While Fresh Grocer will be beneficial, the community needed it long ago.
In a matter of days, Main Campus students and the surrounding community will have something they’ve awaited for years – a grocery store.
The Fresh Grocer, scheduled to open its doors in Progress Plaza at Broad and Oxford streets Dec. 11, will be the first grocery store to open within a mile radius of the community immediately surrounding Temple since the Super Fresh in Progress Plaza closed in 1998.
Though there is a Cousins Supermarket located about a mile east of Main Campus at Fifth and Berks streets, the store has received mixed reviews by community members and Temple students on rating Web sites such as yelp.com. Customers complain of beat-up produce at the supermarket, and one Temple student described the walk from the Kardon-Atlantic Terminal apartments at 1801 N. 10th St., as unnerving.
The next closest grocery store to Temple is a Pathmark, located at 2900 N. Broad St., about two miles north of Main Campus – too far for students and community members to walk, then forcing those who don’t have access to cars to use public transportation.
While the opening of the Fresh Grocer will undoubtedly be an improvement to the quality of life for both students and community members, the hype surrounding the market’s several-times-delayed grand opening begs the question, “Why now?”
Community members in the lower part of the North Central neighborhood, as well as those living in Yorktown and sections south of Main Campus toward Fairmount Avenue, have been without a real grocery store for years.
As thousands of resident students – many of whom purchase Temple Dining Services packages – pour onto Main Campus and into its surrounding neighborhood each semester, it could be construed as anything but a coincidence that now is the time a mainstream grocery store is built in the community.
Regardless of intention, by finally building and opening the Fresh Grocer at a time when Temple’s resident student rate is booming, rather than getting a grocery store in the vicinity years ago when Temple was more a commuter school, Progress Plaza developers are sending a startling message to the community – nobody felt the need to build a supermarket there until the influx of students.
For the sake of the community, Temple students eager to use the Fresh Grocer should also be eager to shop with community members and not make them feel pushed out or as if they don’t belong in yet another amenity put there for their benefit.
“Progress Plaza developers are sending a startling message to the community – nobody felt the need to build a supermarket there until the influx of students.” Not sure if it’s startling, but simple economics.
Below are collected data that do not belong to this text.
/-- WINDOW (R416): reserved bits and BASE[15:0] stay zero. -/
def State.setWindow (i : Nat) (lo hi : Dword) (s : State) : State :=
  if 64 ≤ i then s.mailDone 2
  else
    let x : Window := ⟨lo &&& ~~~0xFFFF, hi &&& ~~~0xFFFFFFFC⟩
    { s with hub := { s.hub with windows := s.hub.windows.set i x } }.mailDone 0

def execWindow (i : Fin 64) (lo hi : BitVec 64) (s : State) : Out := .next (s.command (State.setWindow i.val lo hi))

/-- BAR2SET (R414). -/
def State.bar2set (base key : Dword) (s : State) : State :=
  if 4096 ≤ key.toNat then s.mailDone 2
  else { s with hub := { s.hub with bar2base := base, bar2key := key.truncate 12 } }.mailDone 0

def execBar2set (base key : BitVec 64) (s : State) : Out := .next (s.command (State.bar2set base key))

/-- An event record's 32 bytes (R420). -/
def Event.bytes (e : Event) : List Byte :=
  leBytes 8 e.seq ++ leBytes 8 e.cycles ++ leBytes 2 e.source ++ leBytes 2 (Config.eventCode e.code).toNat ++ leBytes 4 e.queue ++
    leBytes 8 e.datum.toNat

/-- EVREAD (R420): the records that still exist from a sequence number on. -/
def State.evread (host first count : Nat) (s : State) : State :=
  if 2 ^ 51 ≤ host then s.mailDone 2
  else (s.toHost host (((s.hub.events.filter fun e => decide (first ≤ e.seq)).take count).flatMap Event.bytes)).mailDone 0

def execEvread (host first count : Nat) (s : State) : Out := .next (s.command (State.evread host first count))

/-! BAR0 (R410, R412, R419) -/

/-- A dword of the mailbox; zero where nothing has been written. -/
def State.mail (s : State) (off : Nat) : Dword := ((s.hub.mailbox.find? fun x => x.1 == off).map (·.2)).getD 0

/-- A place by its physical address (R408). -/
def placeOf (pa : Nat) : CkptPlace := if isPeer pa then .peer (peerOf pa) ((pa - 2 ^ 50) % 2 ^ 40) else .host (pa - 2 ^ 51)

/-- The command block is carried out (R419). -/
def State.mailStart (s : State) : State :=
  let a := fun i => s.mail (0x1008 + 8 * i)
  let n := fun i => (a i).toNat
  let place := fun (i : Nat) (f : CkptPlace → State → State) => if isPeer (n i) || isHost (n i) then f (placeOf (n i)) s else s.mailDone 2
  match (s.mail 0x1000).toNat with
  | 0x01 => s.keyload (n 0) (BitVec.ofNat 512 (((List.range 8).map fun j => n (j + 1) * 2 ^ (64 * j)).sum))
  | 0x02 => s.keydestroy (n 0)
  | 0x03 => s.preempt (n 0)
  | 0x04 => place 1 (State.checkpoint (n 0))
  | 0x05 => place 1 (State.restore (n 0))
  | 0x06 => s.fwstage (n 0) (n 1)
  | 0x07 => s.fwactivate
  | 0x08 => s.sensors (n 0)
  | 0x09 => s.setWindow (n 0) (a 1) (a 2)
  | 0x0A => s.bar2set (a 0) (a 1)
  | 0x0B => s.evread (n 0) (n 1) (n 2)
  | _ => s.mailDone 1

/-- BAR0_REGISTER_WRITE: 64 bits at an offset. A write where R410 puts nothing, or a read-only view, has no effect. -/
def State.bar0Write (off : Nat) (x : Dword) (s : State) : State :=
  if off % 8 ≠ 0 then s
  else if off = 0 then { s with sched := { s.sched with qtbase := x &&& ~~~127 } }
  else if off = 8 then (if x.toNat ≤ 2 ^ 20 then { s with sched := { s.sched with qtcount := x.toNat } } else s)
  else if off = 0x1FF8 then (if bit x.toNat 0 then s.command State.mailStart else s)
  else if 0x1000 ≤ off && off < 0x1FF8 then
    { s with hub := { s.hub with mailbox := (off, x) :: s.hub.mailbox.filter fun y => y.1 != off } }
  else if 0x100000 ≤ off && off < 0x900000 then s.doorbell ((off - 0x100000) / 8) x.toNat
  else s

/-! Requests from outside (R202, R412, R414, R416) -/

/-- Perform a request, in the order of arrival of its agent's requests; what is left of it where it waits, for a landing or because a
read that it makes cannot be answered. -/
def State.outsideTry (x : Inbound) (s : State) : State × Option Instr :=
  let r := match x.req with
    | .doorbell q tail => (s.doorbell q tail.toNat, none)
    | .bar0RegisterWrite off v => (s.bar0Write off v, none)
    | _ => s.accessTry x
  if r.1.stall && !s.stall then (s, some x.req) else r

/-- A request as it arrives. -/
def State.arriving (s : State) (i : Instr) : Inbound := ⟨s.uids, s.hub.bar2base, s.hub.bar2key, i⟩

/-- A request waits at a place among those that wait. -/
def State.queueInbound (k : Nat) (x : Inbound) (s : State) : State := { s with inbound := s.inbound.take k ++ x :: s.inbound.drop k }

/-- A request arrives: it is performed, or waits for a landing or behind a waiting one of the same agent. -/
def State.outside (i : Instr) (s : State) : State :=
  let x := s.arriving i
  if (s.keyUnder x).any s.hub.dying.contains then s.refuseInbound x
  else if s.inbound.any fun y => outsideAgent y.req == outsideAgent i then s.freshId.1.queueInbound s.inbound.length x
  else match s.outsideTry x with
    | (t, none) => t
    | (t, some r) => t.freshId.1.queueInbound s.inbound.length { x with req := r }

/-- The `k`-th waiting request tries again, where it is the first of its agent. -/
def State.inboundAgain (k : Nat) (s : State) : State :=
  match s.inbound[k]? with
  | none => s
  | some x =>
    if (s.inbound.take k).any fun y => outsideAgent y.req == outsideAgent x.req then s
    else match { s with inbound := s.inbound.eraseIdx k }.outsideTry x with
      | (t, none) => t.finishDying
      | (t, some r) => t.queueInbound k { x with req := r }

/-- DOORBELL. -/
def execDoorbell (queue : Nat) (tail : BitVec 64) (s : State) : Out := .next (s.outside (.doorbell queue tail))

/-- BAR0_REGISTER_WRITE. -/
def execBar0RegisterWrite (off : Nat) (value : BitVec 64) (s : State) : Out := .next (s.outside (.bar0RegisterWrite off value))

/-- BAR2_WRITE. -/
def execBar2Write (off : Nat) (data : List (BitVec 8)) (s : State) : Out := .next (s.outside (.bar2Write off data))

/-- BAR2_READ. -/
def execBar2Read (off len : Nat) (s : State) : Out := .next (s.outside (.bar2Read off len))

/-- BAR2_ATOMICOP. -/
def execBar2AtomicOp (off : Nat) (w64 : Bool) (op : PcieOp) (operand compare : BitVec 64) (s : State) : Out :=
  .next (s.outside (.bar2AtomicOp off w64 op operand compare))

/-- PEER_INBOUND_ACCESS. -/
def execPeerInboundAccess (src off : Nat) (access : PeerAccess) (s : State) : Out :=
  .next (s.outside (.peerInboundAccess src off access))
More student’s equates to a larger consumer base. Obviously, the plaza owners realized that the community couldn’t sustain a grocery store on its without an influx of new students, hence the closure of Superfresh in 98′.
VERY GOOD ARTICLE WELL WRITTEN AND PUT TOGETHER
I wonder how long before this grocery will turn to ruin and disrepair like the infamous movie theater across the street? No wonder north philly can’t have anything nice… I bet there will be a shooting in no time.